0
votes

I have a conceptual doubt in Hive. I know that Hive s a data warehouse tool that runs on top of Hadoop. We know that Hadoop has a distributed file system -HDFS.

Suppose, I have one master and three slaves. Now, I have created a table employees in HiveQL. The table is so huge that it cant be stored in one machine. Hence it must be stored in all four machines. How can I load such data. Should it be done manually. Or like I type "LOAD DATA ... " in the master and it will be automatically get distributed among all the machines.

1
It will be distributed automatically on data nodes. Namenode will only holds metadata of it. - Dhruv Kapatel

1 Answers

0
votes

Hive uses HDFS as warehouse to store the data. So HDFS concept is used for data storage.

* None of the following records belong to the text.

-- ==== Sys2Proof/Machine/Own.lean ====
section
/-!
DEFINITION. Sys2Proof/Machine/Own.lean: the device as a source of flows: its window contexts, the requests
it issues in them and how they end (R127, R138, R258, R356 to R363), and the throttling of its own
injection (R159, R160).
-/

namespace Sys2Proof.Machine

/-- A source window context that holds no window. -/
def srcReset : SrcWin where
  state := .closed
  image := none
  item := none
  dst := 0
  fsn := 0
  pkts := 0
  reqPicks := 0
  rspPicks := 0
  spray := false
  failed := 0
  fails := []
  ops := []
  aged := []
  limit := 0

def State.src (s : State) (w : Nat) : SrcWin := tabGet (fun _ => srcReset) s.flows.srcs w
def State.setSrc (s : State) (w : Nat) (x : SrcWin) : State :=
  { s with flows := { s.flows with srcs := tabSet (fun _ => srcReset) s.flows.srcs w x } }
def State.updSrc (s : State) (w : Nat) (f : SrcWin → SrcWin) : State := s.setSrc w (f (s.src w))

/-- The context of the MIRROR flow, which no image declares (DESIGN CHOICE, log entry 20). -/
def mirrorCtx : Nat := 8192

/-- The number under which a work item's local calls stand among its windows. -/
def localWin : Nat := 8193

/-- The FLOW of a context: its number, with bit 15 equal to FLOW_PARITY (R258, R356). -/
def State.flowOf (s : State) (w : Nat) : Nat := w + 32768 * s.rf aDvt 22 22

/-- The context that a FLOW of this device names. -/
def State.ctxOf (s : State) (flow : Nat) : Option Nat :=
  if flow / 32768 = s.rf aDvt 22 22 ∧ flow % 32768 ≤ 8192 then some (flow % 32768) else none

/-! ### Form operation fields -/

/-- Form M (R97). -/
def opM (addr size aop status opnd0 opnd1 : Nat) : List Byte :=
  leBytes 8 addr ++ leBytes 4 size ++ leBytes 1 aop ++ leBytes 1 0 ++ leBytes 2 status ++
    leBytes 8 opnd0 ++ leBytes 8 opnd1
/-- Form W (R100). -/
def opW (pkts req rsp spray status : Nat) : List Byte :=
  leBytes 4 pkts ++ leBytes 4 req ++ leBytes 4 rsp ++ leBytes 1 spray ++ leBytes 1 0 ++ leBytes 2 status

/-- The device's HBM tag in a packet's ADDR (R99, R303). -/
def hbmTag : Nat := 2 ^ 60

/-! ### Throttling (R159) -/

/-- The throttling level of a cluster now. -/
def State.injNow (s : State) (c : Nat) : Nat := s.injLevelAt c (s.occPct c)

/-- A new packet of a class may be injected: REQ below the stop level, BULK below the slow level; the gap
between REQ packets while slowed is timing (R159). -/
def State.mayInject (s : State) (c : Nat) (bulk : Bool) : Bool :=
  let l := s.injNow c
  if bulk then decide (l = 0) else decide (l < 2)

/-! ### Issuing -/

/-- The buffer of an originated packet: drawn unreserved in the smallest class that holds it (R185, R186);
a draw that cannot be served leaves the issue waiting.  `key` names the waiter. -/
def State.injBuffer (s : State) (c key len : Nat) : Bool × State :=
  if len = 0 then (true, s)
  else if (s.pool c).held.any (fun b => b.holder = .item key) then (true, s)
  else
    let (h, s) := s.poolDrawBytes c (64 * len) (.item key)
    (h.isSome, s)

/-- Emit a packet and hand it the buffer drawn for it. -/
def State.emitHeld (s : State) (c key : Nat) (p : Pkt) : State :=
  let pid := s.sw.nextPid
  let s := s.emit c p
  s.setPool c { s.pool c with held := (s.pool c).held.map (fun b =>
    if b.holder = .item key then { b with holder := .inject pid } else b) }

/-- The request picks and the largest response of a request (R127, rules 4 and 5). -/
def rspOf (typ size : Nat) : Nat :=
  if typ = 2 then 1 + ceilDiv size 64 else if typ = 4 then 65 else 1

/-- The requests of a window that have had no response (R127, rules 3 to 5): those that aged are among them. -/
def SrcWin.unanswered (x : SrcWin) : List Op := x.aged ++ x.ops

/-- The window allows the packet under R127, rules 3 to 5. -/
def SrcWin.allows (x : SrcWin) (picks rsp : Nat) : Bool :=
  (0 :: x.unanswered.map (fun o => (x.fsn + 2 ^ 24 - o.fsn) % 2 ^ 24)).all (fun d => decide (d < x.pkts)) &&
  decide (sumNat (x.unanswered.map (·.picks)) + picks ≤ x.reqPicks) &&
  decide (sumNat (x.unanswered.map (·.rsp)) + rsp ≤ x.rspPicks)

/-- A new operation waits for its response: what was noted of an earlier one of its numbers is no discard during
this wait (R108). -/
def State.freshWait (s : State) (flow fsn : Nat) : State :=
  { s with sw := { s.sw with e2eSeen := s.sw.e2eSeen.filter (fun e => e ≠ (flow, fsn)) } }

/-- Send a request in an open window with its next FSN; PINNED exactly when the grant had SPRAY = 0. -/
def State.sendReq (s : State) (c key w typ : Nat) (fence : Bool) (kind : OpKind) (size : Nat)
    (op data : List Byte) : State :=
  let x := s.src w
  let picks := 1 + ceilDiv data.length 64
  let s := s.setSrc w { x with
    fsn := (x.fsn + 1) % 2 ^ 24
    ops := x.ops ++ [⟨x.fsn, kind, picks, rspOf typ size, size, s.rf aOpTimeout 15 0⟩] }
  let s := s.freshWait (s.flowOf w) x.fsn
  s.emitHeld c key (mkPkt x.dst s.selfEid typ false (!x.spray) fence (s.flowOf w) x.fsn op data)

/-- Ask for a window: WOPEN from a free context (R127, rule 2; R356). -/
def State.wopen (s : State) (c w dst : Nat) (item : Option Nat) (pkts req rsp : Nat) (spray : Bool) :
    State :=
  let x := s.src w
  let s := s.setSrc w { x with
    state := .opening, item := item, dst := dst, pkts := pkts, reqPicks := req, rspPicks := rsp,
    spray := spray, failed := 0, fails := [], ops := [], aged := [], limit := s.rf aOpTimeout 15 0 }
  let s := s.freshWait (s.flowOf w) x.fsn
  s.emit c (mkPkt dst s.selfEid 5 false false false (s.flowOf w) x.fsn
    (opW pkts req rsp (b2n spray) 0) [])

/-- Close a window: WCLOSE with the next unused FSN, and the context is free (R127, rule 6; R359). -/
def State.wclose (s : State) (c w : Nat) : State :=
  let x := s.src w
  let s := s.emit c (mkPkt x.dst s.selfEid 6 false (!x.spray) false (s.flowOf w) x.fsn (opW 0 0 0 0 0) [])
  s.setSrc w { srcReset with image := x.image, fsn := x.fsn }

/-- The cluster a context's packets leave from: that of the item holding it. -/
def State.srcCluster (s : State) (w : Nat) : Nat :=
  match (s.src w).item.bind s.item with
  | some it => (it.runs.map ctxCluster).getD it.cluster
  | none => plinthCluster

/-- Close a window when its last operation has ended (R317, step 2). -/
def State.wcloseWhenDone (s : State) (w : Nat) : State :=
  let x := s.src w
  if x.state = .closing ∧ x.ops = [] then s.wclose (s.srcCluster w) w else s

/-! ### The end of an operation (R358, R360, R363) -/

/-- What a response brings: its status, its operation fields and its payload. -/
structure Rsp where
  status : Nat
  op     : List Byte
  data   : List Byte
  deriving DecidableEq, Repr

/-- Write what a completed operation brings to the bench of the work item that issued it. -/
def State.opDeliver (s : State) (item : Option Nat) (o : Op) (r : Rsp) : State :=
  match item.bind s.item with
  | some it =>
    match it.runs with
    | some x =>
      match o.kind with
      | .get dest => if r.status = stOk then s.benchPut x dest (r.data.take o.size) else s
      | .atomic b => if r.status = stOk then s.benchPut x b (leBytes 8 (field r.op 16 o.size)) else s
      | .call b =>
        let s := s.benchPut x b r.op
        let s := s.benchPut x (b + 40) (leBytes 1 (r.data.length / 64))
        s.benchPut x (b + 64) r.data
      | _ => s
    | none => s
  | none => s

/-- Note that a window of a work item has a failure to report (R359, R377). -/
def State.noteFail (s : State) (item : Option Nat) (w : Nat) : State :=
  match item with
  | some i => s.updItem i (fun y => { y with failed := if y.failed.contains w then y.failed else y.failed ++ [w] })
  | none => s

/-- An operation that serves the device itself leaves its end to be collected. -/
def State.opRecord (s : State) (o : Op) (r : Rsp) : State :=
  match o.kind with
  | .put => s
  | .get _ => s
  | .atomic _ => s
  | .call _ => s
  | k => { s with flows := { s.flows with ends := s.flows.ends ++ [⟨k, r.status, r.data⟩] } }

/-- A CALL to a lender's LEND entry. -/
def OpKind.isLend : OpKind → Bool
  | .lend _ _ _ => true
  | _ => false

/-- How an operation ends: its response has come, it timed out, which marks the window FAILED (R358), or its request
aged in the device (R170). -/
inductive OpHow where
  | answered
  | timedOut
  | aged
  deriving DecidableEq, Repr

/-- A response that no outstanding operation awaits is dropped and counted (R157, R317). -/
def State.lateRsp (s : State) (how : OpHow) : State :=
  if how = .answered then
    { s with flows := { s.flows with drops := { s.flows.drops with late := s.flows.drops.late + 1 } } }
  else s

/-- End the operation that a FLOW and FSN name.  What ends for a work item that has ended is dropped (R317). -/
def State.opEnd (s : State) (dst flow fsn : Nat) (how : OpHow) (r : Rsp) : State :=
  match s.ctxOf flow with
  | none => s.lateRsp how
  | some w =>
    let x := s.src w
    match x.ops.find? (fun o => decide (o.fsn = fsn)) with
    | none => s.lateRsp how
    | some o =>
      if x.dst ≠ dst then s.lateRsp how
      else
        let live := x.state = .opened
        -- the answer of a LEND is not its item's but its slot's (R253)
        let gone := x.item.any (fun i => (s.item i).isNone) && !o.kind.isLend
        let s := s.setSrc w { x with
          ops := delFirst (fun y => decide (y.fsn = fsn)) x.ops
          fails := if r.status = stOk then x.fails else x.fails ++ [r.status]
          failed := if how = .timedOut then r.status else x.failed
          aged := if how = .aged then x.aged ++ [o] else x.aged }
        let s := if r.status = stOk ∨ x.own then s else s.noteFail x.item w
        let s := if live then s.opDeliver x.item o r else s
        (if gone then s.lateRsp how else s.opRecord o r).wcloseWhenDone w

/-- Take the end of an operation the device issued for itself. -/
def State.takeEnd (s : State) (k : OpKind) : Option (OpEnd × State) :=
  (s.flows.ends.find? (fun e => decide (e.kind = k))).map (fun e =>
    (e, { s with flows := { s.flows with ends := delFirst (fun y => decide (y.kind = k)) s.flows.ends } }))

/-- The window a work item has opened toward a destination, in any state but closed. -/
def State.winTo (s : State) (item dst : Nat) : Option Nat :=
  (s.flows.srcs.find? (fun e => decide (e.2.item = some item) && !e.2.own && decide (e.2.dst = dst) &&
    (decide (e.2.state = .opened) || decide (e.2.state = .opening)))).map (·.1)

/-- The lowest free window context of an image (R356). -/
def State.freeCtx (s : State) (image : Nat) : Option Nat :=
  (s.flows.srcs.find? (fun e => decide (e.2.image = some image) && decide (e.2.state = .closed))).map (·.1)

end Sys2Proof.Machine
end

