/-- Nothing unacknowledged and nothing queued for the port (R74). -/
def State.portIdle (s : State) (p : Nat) : Bool :=
  (s.port p).replay = [] && (List.range 7).all (fun v => decide (s.outq p v = []))

def holdReasonOf (n : Nat) : HoldReason := if n = 1 then .freeze else .rest
def holdDepthOf (n : Nat) : HoldDepth := if n = 1 then .dark else .lit

/-- HOLD_ACK body (R69). -/
def holdAckBody (ok : Bool) (r : HoldReason) (d : HoldDepth) (asn : Nat) : List Byte :=
  leBytes 1 (b2n ok) ++ leBytes 1 (if r = .freeze then 1 else 0) ++ leBytes 1 (if d = .dark then 1 else 0) ++
    leBytes 2 asn

/-- HOLD_REQ (R74, R75, R77). -/
def execHoldReq (p : Nat) (msg : List Byte) (s : State) : Out :=
  -- it waits for the cluster's control core (R437)
  if s.ctlDown (p / 16) then .next s
  else match s.ctlTake p 3 msg with
  | none => .next (s.ctlStale p 3 msg)
  | some s =>
    let x := s.port p
    let r0 := holdReasonOf (byteAt msg 2)
    let d0 := holdDepthOf (byteAt msg 3)
    let asn := field msg 4 2
    if x.lstate = .active then
      let (r, d) := match x.holdReq with
        | some (r1, d1) => (if r0 = HoldReason.freeze ∨ r1 = HoldReason.freeze then HoldReason.freeze else HoldReason.rest,
            if d0 = HoldDepth.lit ∨ d1 = HoldDepth.lit then HoldDepth.lit else HoldDepth.dark)
        | none => (r0, d0)
      if r = HoldReason.freeze ∨ s.portIdle p then
        -- the answer goes out before a dark depth takes the transmitter away
        let s := if d = HoldDepth.dark then s.ctlNow p 4 (holdAckBody true r d x.asn)
          else s.ctlSend p 4 (holdAckBody true r d x.asn)
        .next (s.enterHold p r d asn)
      else .next (s.ctlSend p 4 (holdAckBody false r d x.asn))
    else if x.lstate = .hold ∧ x.txOn then
      if x.holdReason = .rest ∧ x.holdDepth = .lit ∧ r0 = .rest ∧ d0 = .dark ∧ !s.dovetailPort p ∧
          s.rf aDepthCfg 23 16 ≠ 0 then
        let s := s.ctlNow p 4 (holdAckBody true .rest .dark x.asn)
        .next ((s.updPort p (fun x => { x with holdDepth := .dark, txOn := false })).optFollow (p / 8))
      -- every FREEZE request is accepted; the reason and the depth in force stay (R74, R77)
      else .next (s.ctlSend p 4 (holdAckBody (decide (r0 = .freeze)) x.holdReason x.holdDepth x.asn))
    else .next s

/-- HOLD_ACK (R72, step 4; R75, R77). -/
def execHoldAck (p : Nat) (msg : List Byte) (s : State) : Out :=
  match s.ctlTake p 4 msg with
  | none => .next s
  | some s =>
    let x := s.port p
    match x.holdReq with
    | none => .next s
    | some _ =>
      let r := holdReasonOf (byteAt msg 3)
      let d := holdDepthOf (byteAt msg 4)
      if byteAt msg 2 ≠ 1 then .next (s.setPort p { x.answered 3 with holdReq := none })
      else if x.lstate = .active then .next (s.enterHold p r d (field msg 5 2))
      else if x.lstate = .hold ∧ x.holdReason = .rest ∧ d = .dark then
        .next ((s.setPort p { x.answered 3 with holdReq := none, holdDepth := .dark, txOn := false }).optFollow
          (p / 8))
      else .next (s.setPort p { x.answered 3 with holdReq := none })

/-- WAKE (R72, step 5; R76, R77): the link leaves HOLD once both sides have sent it. -/
def execWake (p : Nat) (msg : List Byte) (s : State) : Out :=
  match s.ctlTake p 5 msg with
  | none => .next (s.ctlStale p 5 msg)
  | some s =>
    let x := s.port p
    if x.lstate = .active then
      -- an outstanding REST request is withdrawn (R77)
      .next (s.withdrawRest p)
    else if x.lstate = .hold ∧ x.resyncMsg.isNone then
      let sent := x.ctlWait.any (fun m => byteAt m 0 = 5)
      let s := ((s.wake (dSw (p / 16))).wake (dOpt (p / 8))).updPort p (fun x =>
        { (x.answered 5).answered 3 with gotAck := true, txOn := true, holdReq := none })
      let s := { s with trd := { s.trd with deepIdle := false } }
      let s := if sent then s else (s.ctlSend p 5 (leBytes 1 0)).updPort p (fun x => x.answered 5)
      .next (s.holdExit p)
    else .next s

HDFS has a master/slave architecture. An HDFS cluster consists of a single NameNode, a master server that manages the file system namespace and regulates access to files by clients. In addition, there are a number of DataNodes, usually one per node in the cluster, which manage storage attached to the nodes that they run on. HDFS exposes a file system namespace and allows user data to be stored in files.
Internally, a file is split into one or more blocks and these blocks are stored in a set of DataNodes. The NameNode executes file system namespace operations like opening, closing, and renaming files and directories. It also determines the mapping of blocks to DataNodes. The DataNodes are responsible for serving read and write requests from the file system’s clients. The DataNodes also perform block creation, deletion, and replication upon instruction from the NameNode.

Please refer HDFS architecture for more detail.